Erneut keine Transparenz im Expertenstreit wegen Baurisiko im Anhydrit. Bahn veröffentlicht nur Argumente ihres Tunnelbausachverständigen

Vorgestern fand die von den Projektpartnern der Bahn  beantragte Sondersitzung des Lenkungskreises über die Baurisiken im Anhydrit statt. Wie in den Medien zu lesen war, konnte die Bahn und ihr Sachverständiger die Projektpartner und die Gegengutachter nicht überzeugen. Die Stuttgarter Zeitung (hier) schreibt:

„Während Walter Wittke, der Tunnelbausachverständige der PSU, darauf abhob, dass es jahrzehntelange Erfahrung im Umgang mit dem schwierigen Untergrund gebe und die Gefahren beherrschbar seien, bleiben die Schweizer Experten, die ein Gutachten im Auftrag des Bahn-Aufsichtsrats erstellt hatten, auf dem Standpunkt, dass es keine Methode gebe, die absolute Sicherheit biete. Sie schätzen die Eintrittswahrscheinlichkeit auf zwischen 0,5 und 13 Prozent ein. Für den Verkehrsminister steht deshalb fest: „Wir müssen weiter kritisch drauf blicken. Wenn der Feuerbacher Tunnel auf Zeit gesperrt werden muss, ist der Bahnhof nicht funktionsfähig“. 

Weiterhin ist das vom Aufsichtsrat der DB AG in Auftrag gegebene KMPG-Gutachten mit der sehr kritischen Einschätzung des renommierten Ingenieurbüros Ernst Basler + Partner über die Baurisiken des Tunnelbaus im quellfähigen Anhydrit und die damit nach ihrer Einschätzung verbundenen Bauverzögerungen bei Stuttgart 21 nicht veröffentlicht.

Gestern hat die DB Projekt Stuttgart-Ulm GmbH (PSU) die Unterlagen zur Sondersitzung des Lenkungskreises auf ihrer Webseite (hier) eingestellt. Auch in dieser Unterlage finden sich nur die Argumente der Projektgesellschaft und die ausführliche Präsentation des Tunnelbausachverständigen Prof. Dr. Walter Wittke (WBI). Vergeblich sucht man die kritischen Einwände des Ingenieurbüros Ernst Basler + Partner. Zu vermuten ist, dass deren Präsentation wie auch das KPMG-Gutachten unter Verschluss ist. So schafft die Bahn kein Vertrauen.

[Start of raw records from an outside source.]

-- ==== Sys2Proof/Laws/Modes2.lean ====
section
/-! SUPPORT. The modes stay consistent over every command. -/

namespace Sys2Proof.Machine

theorem warmHold_modes (s : State) (cause : Nat) : Keeps ModesOk s (warmHold s cause) :=
  ⟨fun _ => ⟨fun _ => rfl, fun _ => by simp [warmHold]⟩⟩

theorem execPowerOnReset_modes (s : State) : KeepsOut ModesOk s (execPowerOnReset s) :=
  ⟨fun t ht => ⟨fun _ => by cases ht; exact ⟨nofun, nofun⟩⟩⟩

/-- SAFE is entered with no disarm under way. -/
theorem enterSafe_modes (s : State) (cellar : Bool) : Keeps ModesOk s (enterSafe s cellar) := by
  unfold enterSafe
  dsimp only
  have e : Keeps ModesOk s (if cellar = true then { s with levee := { s.levee with cellarOk := false } } else s) := by
    apply Keeps.ite
    · exact modes_of_touch (Touch.set_levee (b := [.levee]) (by decide) (Touch.refl _ _)) (by decide)
    · exact Keeps.refl _ _
  have g : ∀ u : State, u.dev.mode = .safe → u.dev.disarming = false → ModesOk u :=
    fun u hu hd => ⟨fun _ => hd, fun h => absurd (hu.symm.trans h) (by decide)⟩
  apply Keeps.ite
  · exact e
  · apply Keeps.trans (refuseWaiting_modes ..)
    apply Keeps.trans (answerEvery_modes ..)
    apply Keeps.trans (unitsOffline_modes ..)
    refine Keeps.trans (modes_of_touch (selfRefresh_touch ..) (by decide)) ?_
    refine Keeps.trans (modes_of_touch (Touch.set_resvs (b := [.resvs]) (by decide) (Touch.refl _ _)) (by decide)) ?_
    refine Keeps.foldl ?_ fun u x => safeItem_modes ..
    apply Keeps.ite
    · apply Keeps.trans (retireOwn_modes ..)
      refine Keeps.trans (modes_of_touch (postHeld_touch ..) (by decide)) ?_
      refine Keeps.foldl ?_ fun u x => modes_of_touch (flushOwed_touch ..) (by decide)
      exact ⟨fun _ => g _ (setMode_mode ..) rfl⟩
    · exact ⟨fun _ => g _ (setMode_mode ..) rfl⟩

theorem execServiceImageChecked_modes (rem : Remote) (s : State) : KeepsOut ModesOk s (execServiceImageChecked rem s) := by
  refine ⟨fun t ht => ⟨fun k => ?_⟩⟩
  have r : ∀ a b, ModesOk (refuseService s a b) := fun a b =>
    (modes_of_touch (refuseService_touch s a b) (by decide)).keeps k
  unfold execServiceImageChecked at ht
  split at ht
  · next hc =>
    split at ht
    · cases ht; exact r ..
    · split at ht
      · cases ht; exact r ..
      · split at ht
        · cases ht; exact r ..
        · next hm =>
          split at ht
          · cases ht; exact r ..
          · cases ht
            have hs : s.dev.mode ≠ .safe ∧ s.dev.mode ≠ .service := by
              refine ⟨fun e => ?_, hc.2⟩
              rw [e] at hm
              exact hm (by decide)
            unfold setMode
            dsimp only
            rw [if_neg hs.2]
            exact ⟨nofun, fun _ => hs⟩
  · cases ht; exact k

theorem execServiceBankChangeDone_modes (s : State) : KeepsOut ModesOk s (execServiceBankChangeDone s) := by
  refine ⟨fun t ht => ⟨fun k => ?_⟩⟩
  unfold execServiceBankChangeDone at ht
  split at ht
  · next hm =>
    dsimp only at ht
    cases ht
    apply (show ∀ x : State, ModesOk x → ModesOk (if s.svc.ford = true then toBypass x
        else settleFord (settleBypass (finishDisarm (resumePause (settleMode x))))) from
      fun x hx => by
        split
        · exact (toBypass_modes x).keeps hx
        · exact ((settleFord_modes _).trans ((settleBypass_modes _).trans ((finishDisarm_modes _).trans
            ((resumePause_modes _).trans (settleMode_modes x))))).keeps hx)
    refine (modes_of_touch (submitUnslotted_touch ..) (by decide)).keeps ?_
    apply (retireOwn_modes _).keeps
    refine (modes_of_touch (postHeld_touch ..) (by decide)).keeps ?_
    refine (Keeps.foldl (Keeps.refl _ _) fun u x => modes_of_touch (flushOwed_touch ..) (by decide)).keeps ?_
    refine (modes_of_touch (answerOwed_touch ..) (by decide)).keeps ?_
    refine (show ModesOk (setMode s s.dev.cameFrom) → _ from fun h => h) ?_
    exact (setMode_modes s s.dev.cameFrom (k.2 hm)).keeps k
  · cases ht; exact k

theorem takeItem_modes  (s : State) (i : ℕ) :
    Keeps ModesOk s (takeItem s i) := by
  unfold takeItem
  dsimp only
  apply Keeps.ite
  · apply Keeps.trans (setMode_modes ..)
    refine Keeps.trans (modes_of_touch (modSlot_touch ..) (by decide)) ?_
    exact Keeps.refl _ _
  · refine Keeps.trans (modes_of_touch (modSlot_touch ..) (by decide)) ?_
    exact Keeps.refl _ _

theorem holdAsked_modes  (s : State) (slot : ℕ) :
    Keeps ModesOk s (holdAsked s slot) := by
  unfold holdAsked
  apply Keeps.ite
  · apply Keeps.trans (settleMode_modes ..)
    refine Keeps.trans (modes_of_touch (modSlot_touch ..) (by decide)) ?_
    exact Keeps.refl _ _
  · exact Keeps.refl _ _

theorem fireLevels_modes  (s : State) (slot : ℕ) :
    Keeps ModesOk s (fireLevels s slot) := by
  unfold fireLevels
  dsimp only
  apply Keeps.trans (endItem_modes ..)
  refine Keeps.trans (modes_of_touch (strobeGroup_touch ..) (by decide)) ?_
  exact Keeps.refl _ _

theorem execLevelsDispatch_modes  (slot : ℕ) (s : State) :
    KeepsOut ModesOk s (execLevelsDispatch slot s) := by
  unfold execLevelsDispatch
  dsimp only
  apply KeepsOut.ite
  · apply KeepsOut.ite
    · apply KeepsOut.next
      refine Keeps.trans (modes_of_touch (modSlot_touch ..) (by decide)) ?_
      apply Keeps.trans (takeItem_modes ..)
      exact Keeps.refl _ _
    · apply KeepsOut.next
      apply Keeps.ite
      · apply Keeps.trans (fireLevels_modes ..)
        refine Keeps.trans (modes_of_touch (armItem_touch ..) (by decide)) ?_
        apply Keeps.trans (takeItem_modes ..)
        exact Keeps.refl _ _
      · refine Keeps.trans (modes_of_touch (armItem_touch ..) (by decide)) ?_
        apply Keeps.trans (takeItem_modes ..)
        exact Keeps.refl _ _
  · apply KeepsOut.next
    exact Keeps.refl _ _

theorem runWord_modes  (s : State) (q : ℕ) (ks : List ℕ) (k : Option ℕ → BitVec 14 → State → State)
    (h : ∀ t0 t1 t2, Keeps ModesOk t2 (k t0 t1 t2)) :
    KeepsOut ModesOk s (runWord s q ks k) := by
  unfold runWord
  dsimp only
  apply KeepsOut.ite
  · apply KeepsOut.ite
    · apply KeepsOut.fault
    · apply KeepsOut.next
      apply Keeps.trans (h ..)
      refine Keeps.trans (modes_of_touch (wordOps_touch ..) (by decide)) ?_
      exact Keeps.refl _ _
  · apply KeepsOut.next
    exact Keeps.refl _ _

theorem endRoutine_modes  (s : State) (q : ℕ) (item : Option ℕ) (reason : Option ℕ) :
    Keeps ModesOk s (endRoutine s q item reason) := by
  unfold endRoutine
  split
  · apply Keeps.trans (finishMeasure_modes ..)
    exact Keeps.refl _ _
  · refine Keeps.trans (modes_of_touch (modSeq_touch ..) (by decide)) ?_
    exact Keeps.refl _ _

theorem execSeqEnd_modes  (seq : ℕ) (s : State) :
    KeepsOut ModesOk s (execSeqEnd seq s) := by
  unfold execSeqEnd
  refine KeepsOut.trans (runWord_modes (h := ?_) ..) ?_
  · intro t0 t1 t2
    apply Keeps.trans (endRoutine_modes ..)
    refine Keeps.trans (modes_of_touch (romEnd_touch ..) (by decide)) ?_
    exact Keeps.refl _ _
  · exact Keeps.refl _ _

theorem execMeasureDispatch_modes  (slot : ℕ) (s : State) :
    KeepsOut ModesOk s (execMeasureDispatch slot s) := by
  unfold execMeasureDispatch
  dsimp only
  apply KeepsOut.ite
  · apply KeepsOut.ite
    · apply KeepsOut.next
      apply Keeps.trans (endItem_modes ..)
      apply Keeps.trans (takeItem_modes ..)
      exact Keeps.refl _ _
    · apply KeepsOut.next
      apply Keeps.ite
      · refine Keeps.trans (modes_of_touch (startMeasure_touch ..) (by decide)) ?_
        refine Keeps.trans (modes_of_touch (armItem_touch ..) (by decide)) ?_
        refine Keeps.trans (modes_of_touch (snapTargets_touch ..) (by decide)) ?_
        apply Keeps.trans (takeItem_modes ..)
        exact Keeps.refl _ _
      · apply Keeps.trans (holdAsked_modes ..)
        refine Keeps.trans (modes_of_touch (armItem_touch ..) (by decide)) ?_
        refine Keeps.trans (modes_of_touch (snapTargets_touch ..) (by decide)) ?_
        apply Keeps.trans (takeItem_modes ..)
        exact Keeps.refl _ _
  · apply KeepsOut.next
    exact Keeps.refl _ _

theorem execUnwindDone_modes  (seq : ℕ) (s : State) :
    KeepsOut ModesOk s (execUnwindDone seq s) := by
  unfold execUnwindDone
  dsimp only
  refine KeepsOut.trans (runWord_modes (h := ?_) ..) ?_
  · intro t0 t1 t2
    split
    · apply Keeps.trans (endRoutine_modes ..)
      apply Keeps.ite
      · exact Keeps.refl _ _
      · apply Keeps.foldl
        · exact Keeps.refl _ _
        · intro u v
          refine Keeps.trans (modes_of_touch (applySnap_touch ..) (by decide)) ?_
          exact Keeps.refl _ _
    · apply Keeps.trans (endRoutine_modes ..)
      refine Keeps.trans (modes_of_touch (takeFree_touch ..) (by decide)) ?_
      apply Keeps.ite
      · exact Keeps.refl _ _
      · apply Keeps.foldl
        · exact Keeps.refl _ _
        · intro u v
          refine Keeps.trans (modes_of_touch (applySnap_touch ..) (by decide)) ?_
          exact Keeps.refl _ _
  · exact Keeps.refl _ _

theorem execMseqRequestTaken_modes  (seq : ℕ) (s : State) :
    KeepsOut ModesOk s (execMseqRequestTaken seq s) := by
  unfold execMseqRequestTaken
  dsimp only
  apply KeepsOut.ite
  · apply KeepsOut.ite
    · apply KeepsOut.next
      refine Keeps.trans (modes_of_touch (putItemState_touch ..) (by decide)) ?_
      refine Keeps.trans (modes_of_touch (modSeq_touch ..) (by decide)) ?_
      exact Keeps.refl _ _
    · apply KeepsOut.ite
      · apply KeepsOut.next
        exact Keeps.refl _ _
      · apply KeepsOut.next
        apply Keeps.trans (settleMode_modes ..)
        refine Keeps.trans (modes_of_touch (putItemState_touch ..) (by decide)) ?_
        refine Keeps.trans (modes_of_touch (modSeq_touch ..) (by decide)) ?_
        exact Keeps.refl _ _
  · apply KeepsOut.next
    exact Keeps.refl _ _

theorem execSeqReturn_modes  (seq : ℕ) (s : State) :
    KeepsOut ModesOk s (execSeqReturn seq s) := by
  unfold execSeqReturn
  refine KeepsOut.trans (runWord_modes (h := ?_) ..) ?_
  · intro t0 t1 t2
    split
    · refine Keeps.trans (modes_of_touch (modSeq_touch ..) (by decide)) ?_
      exact Keeps.refl _ _
    · apply Keeps.trans (endRoutine_modes ..)
      refine Keeps.trans (modes_of_touch (romEnd_touch ..) (by decide)) ?_
      exact Keeps.refl _ _
  · exact Keeps.refl _ _

theorem giveConversion_modes  (dadc : Bool) (conv : ℕ) (input : ℕ) (value : ℤ) (endOfScale : Bool) (clamped : Bool) (gap : ℕ) (s : State) :
    Keeps ModesOk s (giveConversion dadc conv input value endOfScale clamped gap s) := by
  unfold giveConversion
  dsimp only
  apply Keeps.ite
  · apply Keeps.ite
    · refine Keeps.trans (modes_of_touch (modAcq_touch ..) (by decide)) ?_
      refine Keeps.trans (modes_of_touch (giveRoutine_touch ..) (by decide)) ?_
      exact Keeps.refl _ _
    · refine Keeps.trans (modes_of_touch (giveRoutine_touch ..) (by decide)) ?_
      exact Keeps.refl _ _
  · split
    · exact Keeps.refl _ _
    · apply Keeps.ite
      · apply Keeps.trans (finishAcquire_modes ..)
        refine Keeps.trans (modes_of_touch (takeSample_touch ..) (by decide)) ?_
        refine Keeps.trans (modes_of_touch (modAcq_touch ..) (by decide)) ?_
        exact Keeps.refl _ _
      · refine Keeps.trans (modes_of_touch (takeSample_touch ..) (by decide)) ?_
        refine Keeps.trans (modes_of_touch (modAcq_touch ..) (by decide)) ?_
        exact Keeps.refl _ _

theorem execConversionDone_modes  (dadc : Bool) (conv : ℕ) (input : ℕ) (value : ℤ) (endOfScale : Bool) (clamped : Bool) (gap : ℕ) (s : State) :
    KeepsOut ModesOk s (execConversionDone dadc conv input value endOfScale clamped gap s) := by
  unfold execConversionDone
  apply KeepsOut.ite
  · apply KeepsOut.next
    refine Keeps.trans (modes_of_touch (passTurn_touch ..) (by decide)) ?_
    apply Keeps.trans (giveConversion_modes ..)
    exact Keeps.refl _ _
  · apply KeepsOut.next
    exact Keeps.refl _ _

theorem execAcquireDispatch_modes  (slot : ℕ) (s : State) :
    KeepsOut ModesOk s (execAcquireDispatch slot s) := by
  unfold execAcquireDispatch
  dsimp only
  apply KeepsOut.ite
  · apply KeepsOut.next
    refine Keeps.trans (modes_of_touch (startAcquire_touch ..) (by decide)) ?_
    refine Keeps.trans (modes_of_touch (armItem_touch ..) (by decide)) ?_
    apply Keeps.trans (takeItem_modes ..)
    exact Keeps.refl _ _
  · apply KeepsOut.next
    exact Keeps.refl _ _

In der Präsentation der PSU und WBI ist ausführlich von den Sicherungsmethoden die Rede, die einen Wassereintritt in den Tunnel verhindern. Doch die Prüfer von Basler Ernst + Partner hatten bei ihrem Besuch eines Tunnel Wasserzutritt festgestellt. So schrieb die SZ in ihrem Artikel „Bahnprojekt Stuttgart 24“ : „So stellten die Prüfer bei einer Besichtigung des Tunnels Bad Cannstatt Feuchtigkeit fest. Dabei habe die Projektgesellschaft der Bahn zuvor behauptet, die Tunnel seien in der Bauphase „absolut trocken“.

Die Bahn betont in den Folien die Überwachung der Tunnelvortriebsarbeiten durch die beauftragten Experten. Die Skepsis der betroffenen Eigentümer wird nicht verringert, wenn beispielsweise im Vorfeld und während des Sprengvortriebs eventuelle Hangbewegungen an einem ausgewiesenen Rutschhang wie dem Kriegsberg wegen verschmutzter Trivec-Messtellen nicht richtig aufzeichnet wurden. Oder von Gutachtern Wassereintritt in einem eigentlich trockenen Tunnel festgestellt wurde.

WBI hat auf die Frage der Projektpartner nach dem Risiko für Schäden an darüber liegenden Gebäuden (Drittschäden) beim Bauen im Anhydrit Folgendes geantwortet:

20170202 Auszug Lenkungskreis Drittschäden

Und zur Haftung bei Drittschäden findet man in der Präsentation folgende Folie:

20170202 Auszug Lenkungskreis Haftung

Die praktische Abwicklung von Gebäudeschäden wie im Falle der Neubaustrecke und in Untertürkheim sowie am Kriegsberg zeigt jedoch, dass die Gutachter der Versicherung die Verursachung der Schäden durch den Tunnelbau erst einmal ablehnen. Damit würden die geschädigten Eigentümer auf den Kosten sitzenbleiben, wenn nicht ihr Widerspruch gegen das Gutachten zu einer Neueinschätzung der Verursachung führt. Erst recht gestaltet sich der Nachweis für die Schadensursache schwierig, wenn Jahre nach dem Vortrieb Schäden wegen Anhydritquellungen und Hebungen an der Erdoberfläche auftreten.